Caffeine as an ergogenic aid

Caffeine is one of the most extensively studied ergogenic supplements in sports science. The evidence is robust:

  • Reduces perceived exertion during exercise — the same effort feels easier
  • Improves endurance performance by 2–4% on average
  • Increases power output in strength and sprint activities
  • Enhances mental focus and reaction time during exercise

Matcha's 30–70mg of caffeine per serving provides a meaningful dose without the GI stress that coffee sometimes causes in active people.

EGCG and fat oxidation

A 2008 study on green tea extract found increased fat burning during moderate-intensity exercise. The proposed mechanism involves EGCG enhancing the body's ability to mobilise and oxidise fat as fuel — potentially sparing glycogen for later in a session.

Subsequent research has been more mixed in results, but the general direction — modest increased fat oxidation during moderate exercise — has held across several studies.

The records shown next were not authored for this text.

/-! ### withDirty -/

@[simp] theorem State.withDirty_constructed (s : State) (d : Bool) : (s.withDirty d).constructed = s.constructed := rfl
@[simp] theorem State.withDirty_sampleRate (s : State) (d : Bool) : (s.withDirty d).sampleRate = s.sampleRate := rfl
@[simp] theorem State.withDirty_ops (s : State) (d : Bool) : (s.withDirty d).ops = s.ops := rfl
@[simp] theorem State.withDirty_env (s : State) (d : Bool) : (s.withDirty d).env = s.env := rfl
@[simp] theorem State.withDirty_penv (s : State) (d : Bool) : (s.withDirty d).penv = s.penv := rfl
@[simp] theorem State.withDirty_fb0 (s : State) (d : Bool) : (s.withDirty d).fb0 = s.fb0 := rfl
@[simp] theorem State.withDirty_fb1 (s : State) (d : Bool) : (s.withDirty d).fb1 = s.fb1 := rfl
@[simp] theorem State.withDirty_note (s : State) (d : Bool) : (s.withDirty d).note = s.note := rfl
@[simp] theorem State.withDirty_nvel (s : State) (d : Bool) : (s.withDirty d).nvel = s.nvel := rfl
@[simp] theorem State.withDirty_ratio (s : State) (d : Bool) : (s.withDirty d).ratio = s.ratio := rfl
@[simp] theorem State.withDirty_headroom (s : State) (d : Bool) : (s.withDirty d).headroom = s.headroom := rfl
@[simp] theorem State.withDirty_levelOut (s : State) (d : Bool) : (s.withDirty d).levelOut = s.levelOut := rfl
@[simp] theorem State.withDirty_gatePrev (s : State) (d : Bool) : (s.withDirty d).gatePrev = s.gatePrev := rfl
@[simp] theorem State.withDirty_dirty (s : State) (d : Bool) : (s.withDirty d).dirty = d := rfl
@[simp] theorem State.withDirty_patchValid (s : State) (d : Bool) : (s.withDirty d).patchValid = s.patchValid := rfl
@[simp] theorem State.withDirty_patch (s : State) (d : Bool) : (s.withDirty d).patch = s.patch := rfl
@[simp] theorem State.withDirty_buf (s : State) (d : Bool) : (s.withDirty d).buf = s.buf := rfl
@[simp] theorem State.withDirty_lfo (s : State) (d : Bool) : (s.withDirty d).lfo = s.lfo := rfl
@[simp] theorem State.withDirty_rc (s : State) (d : Bool) : (s.withDirty d).rc = s.rc := rfl
@[simp] theorem State.withDirty_draws (s : State) (d : Bool) : (s.withDirty d).draws = s.draws := rfl
@[simp] theorem State.withDirty_port (s : State) (d : Bool) : (s.withDirty d).port = s.port := rfl
@[simp] theorem State.withDirty_result (s : State) (d : Bool) : (s.withDirty d).result = s.result := rfl
@[simp] theorem State.withDirty_formats (s : State) (d : Bool) : (s.withDirty d).formats = s.formats := rfl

L-theanine and performance

L-theanine may reduce exercise-induced anxiety and improve mental focus during competition or challenging training. For people who experience pre-workout nerves, the L-theanine in matcha helps moderate the stimulant edge of the caffeine without dulling the performance benefit.

Practical application

Drink one to two cups of matcha 30–60 minutes before training. With food if your stomach is sensitive, without if you tolerate it. Avoid more than two cups before intense exercise — caffeine at high doses can cause GI discomfort and elevated heart rate that interferes with performance rather than helping it.